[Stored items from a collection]

═══

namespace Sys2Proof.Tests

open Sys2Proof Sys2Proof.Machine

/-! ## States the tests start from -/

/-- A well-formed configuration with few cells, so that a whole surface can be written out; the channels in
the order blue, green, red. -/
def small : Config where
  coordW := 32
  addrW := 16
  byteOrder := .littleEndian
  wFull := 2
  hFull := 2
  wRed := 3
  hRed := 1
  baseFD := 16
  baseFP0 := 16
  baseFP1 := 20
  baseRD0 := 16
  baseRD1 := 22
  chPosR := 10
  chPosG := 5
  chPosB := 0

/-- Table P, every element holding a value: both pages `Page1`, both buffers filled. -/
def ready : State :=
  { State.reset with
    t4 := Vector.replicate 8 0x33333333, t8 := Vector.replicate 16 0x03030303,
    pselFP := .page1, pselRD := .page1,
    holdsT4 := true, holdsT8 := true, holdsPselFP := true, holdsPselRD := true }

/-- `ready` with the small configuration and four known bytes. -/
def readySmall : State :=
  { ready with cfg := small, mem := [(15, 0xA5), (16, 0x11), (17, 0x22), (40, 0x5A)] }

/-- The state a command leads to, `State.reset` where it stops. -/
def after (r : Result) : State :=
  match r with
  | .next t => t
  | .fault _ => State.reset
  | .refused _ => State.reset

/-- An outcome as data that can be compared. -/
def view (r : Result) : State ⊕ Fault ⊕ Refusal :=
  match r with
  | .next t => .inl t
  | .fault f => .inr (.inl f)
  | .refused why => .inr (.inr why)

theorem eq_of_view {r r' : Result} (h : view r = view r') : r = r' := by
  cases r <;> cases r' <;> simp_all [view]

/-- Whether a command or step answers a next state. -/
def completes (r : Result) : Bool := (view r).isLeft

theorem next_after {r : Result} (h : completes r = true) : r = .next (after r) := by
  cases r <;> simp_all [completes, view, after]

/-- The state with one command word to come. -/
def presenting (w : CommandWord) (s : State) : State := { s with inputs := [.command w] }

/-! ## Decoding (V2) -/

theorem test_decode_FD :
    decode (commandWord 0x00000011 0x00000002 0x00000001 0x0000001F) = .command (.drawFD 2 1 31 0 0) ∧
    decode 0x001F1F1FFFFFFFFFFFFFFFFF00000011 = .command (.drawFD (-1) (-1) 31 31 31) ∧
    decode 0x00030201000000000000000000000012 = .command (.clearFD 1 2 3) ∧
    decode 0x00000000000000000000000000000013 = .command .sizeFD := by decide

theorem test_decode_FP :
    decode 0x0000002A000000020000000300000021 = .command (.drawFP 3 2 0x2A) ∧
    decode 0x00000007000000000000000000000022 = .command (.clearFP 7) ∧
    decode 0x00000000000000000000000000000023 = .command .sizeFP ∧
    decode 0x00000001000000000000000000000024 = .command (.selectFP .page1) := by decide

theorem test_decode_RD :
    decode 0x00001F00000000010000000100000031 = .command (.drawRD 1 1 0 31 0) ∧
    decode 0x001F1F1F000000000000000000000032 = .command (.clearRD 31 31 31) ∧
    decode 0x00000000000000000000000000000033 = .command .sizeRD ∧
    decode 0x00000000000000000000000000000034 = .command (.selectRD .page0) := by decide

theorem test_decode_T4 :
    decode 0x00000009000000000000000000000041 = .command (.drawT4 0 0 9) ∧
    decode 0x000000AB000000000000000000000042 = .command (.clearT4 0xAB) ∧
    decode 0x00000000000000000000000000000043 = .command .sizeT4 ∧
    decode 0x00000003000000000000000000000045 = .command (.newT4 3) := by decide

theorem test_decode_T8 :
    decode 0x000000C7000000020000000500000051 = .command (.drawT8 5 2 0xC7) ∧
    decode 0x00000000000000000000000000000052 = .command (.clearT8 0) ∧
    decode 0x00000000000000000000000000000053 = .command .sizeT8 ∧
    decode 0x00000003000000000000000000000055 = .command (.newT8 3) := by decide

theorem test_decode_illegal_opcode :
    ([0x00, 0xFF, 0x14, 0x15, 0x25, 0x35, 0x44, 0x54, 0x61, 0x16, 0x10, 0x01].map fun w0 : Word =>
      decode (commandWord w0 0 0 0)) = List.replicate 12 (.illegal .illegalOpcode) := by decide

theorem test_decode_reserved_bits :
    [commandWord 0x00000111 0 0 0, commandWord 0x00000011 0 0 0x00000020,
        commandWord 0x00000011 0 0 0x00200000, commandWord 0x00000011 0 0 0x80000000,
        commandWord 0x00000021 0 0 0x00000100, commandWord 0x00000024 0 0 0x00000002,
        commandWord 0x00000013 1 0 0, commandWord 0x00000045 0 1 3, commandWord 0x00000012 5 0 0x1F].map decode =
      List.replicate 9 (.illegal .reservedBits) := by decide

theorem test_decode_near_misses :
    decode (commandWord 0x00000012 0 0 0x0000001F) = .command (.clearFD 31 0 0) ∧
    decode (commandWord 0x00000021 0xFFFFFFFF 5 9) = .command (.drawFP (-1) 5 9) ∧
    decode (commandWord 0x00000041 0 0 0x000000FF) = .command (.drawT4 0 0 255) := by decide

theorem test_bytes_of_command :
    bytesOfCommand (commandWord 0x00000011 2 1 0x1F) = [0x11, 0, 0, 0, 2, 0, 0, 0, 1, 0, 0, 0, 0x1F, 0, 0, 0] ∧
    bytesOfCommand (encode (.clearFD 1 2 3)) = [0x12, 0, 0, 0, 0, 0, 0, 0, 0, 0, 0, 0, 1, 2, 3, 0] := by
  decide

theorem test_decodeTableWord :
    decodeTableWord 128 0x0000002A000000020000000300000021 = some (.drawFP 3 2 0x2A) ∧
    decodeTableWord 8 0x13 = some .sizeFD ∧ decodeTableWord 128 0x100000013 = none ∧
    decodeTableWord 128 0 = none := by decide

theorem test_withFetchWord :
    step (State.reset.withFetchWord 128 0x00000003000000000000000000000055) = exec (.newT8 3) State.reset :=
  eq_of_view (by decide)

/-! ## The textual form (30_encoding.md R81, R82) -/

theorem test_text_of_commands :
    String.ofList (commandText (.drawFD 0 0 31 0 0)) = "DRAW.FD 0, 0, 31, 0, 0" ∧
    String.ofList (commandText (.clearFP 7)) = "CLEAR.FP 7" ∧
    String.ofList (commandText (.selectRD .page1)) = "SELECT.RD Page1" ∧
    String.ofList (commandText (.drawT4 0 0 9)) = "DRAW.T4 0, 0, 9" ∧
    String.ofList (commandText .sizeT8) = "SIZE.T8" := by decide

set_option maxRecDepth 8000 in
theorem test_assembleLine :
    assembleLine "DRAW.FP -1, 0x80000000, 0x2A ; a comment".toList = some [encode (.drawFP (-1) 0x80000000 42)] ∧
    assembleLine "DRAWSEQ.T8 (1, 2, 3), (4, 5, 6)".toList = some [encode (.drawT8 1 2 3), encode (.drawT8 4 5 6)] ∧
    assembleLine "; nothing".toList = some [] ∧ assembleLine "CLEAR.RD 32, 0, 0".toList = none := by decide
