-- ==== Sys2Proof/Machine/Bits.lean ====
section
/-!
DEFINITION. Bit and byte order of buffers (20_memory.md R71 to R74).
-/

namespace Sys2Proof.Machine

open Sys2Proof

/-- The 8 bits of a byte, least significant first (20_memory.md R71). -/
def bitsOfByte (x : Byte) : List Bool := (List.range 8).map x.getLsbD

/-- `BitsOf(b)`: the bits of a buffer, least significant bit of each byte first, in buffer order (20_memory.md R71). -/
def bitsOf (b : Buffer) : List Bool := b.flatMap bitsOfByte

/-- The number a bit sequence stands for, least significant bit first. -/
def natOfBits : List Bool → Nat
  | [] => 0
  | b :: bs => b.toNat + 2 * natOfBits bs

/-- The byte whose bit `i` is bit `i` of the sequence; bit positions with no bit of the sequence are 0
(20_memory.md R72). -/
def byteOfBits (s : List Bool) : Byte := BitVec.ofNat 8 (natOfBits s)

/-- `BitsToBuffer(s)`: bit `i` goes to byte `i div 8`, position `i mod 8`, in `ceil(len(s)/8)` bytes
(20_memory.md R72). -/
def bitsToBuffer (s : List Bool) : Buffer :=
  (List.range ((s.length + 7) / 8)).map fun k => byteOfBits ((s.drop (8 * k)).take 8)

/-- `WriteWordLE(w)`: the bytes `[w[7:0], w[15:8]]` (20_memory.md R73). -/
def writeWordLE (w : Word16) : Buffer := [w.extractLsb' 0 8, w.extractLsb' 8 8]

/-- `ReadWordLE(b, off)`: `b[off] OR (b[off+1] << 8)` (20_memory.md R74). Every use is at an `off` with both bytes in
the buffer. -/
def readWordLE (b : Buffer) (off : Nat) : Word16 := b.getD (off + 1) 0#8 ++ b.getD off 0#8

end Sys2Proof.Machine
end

═══

_Problem details_. Using only the entries above, output the line with "decode 0x00030201000000000000000000000012 = .command", the line with "decode 0x00000007000000000000000000000022 = .command", and all lines between them, exactly as they stand.

_Output for this task_.
    decode 0x00030201000000000000000000000012 = .command (.clearFD 1 2 3) ∧
    decode 0x00000000000000000000000000000013 = .command .sizeFD := by decide

theorem test_decode_FP :
    decode 0x0000002A000000020000000300000021 = .command (.drawFP 3 2 0x2A) ∧
    decode 0x00000007000000000000000000000022 = .command (.clearFP 7) ∧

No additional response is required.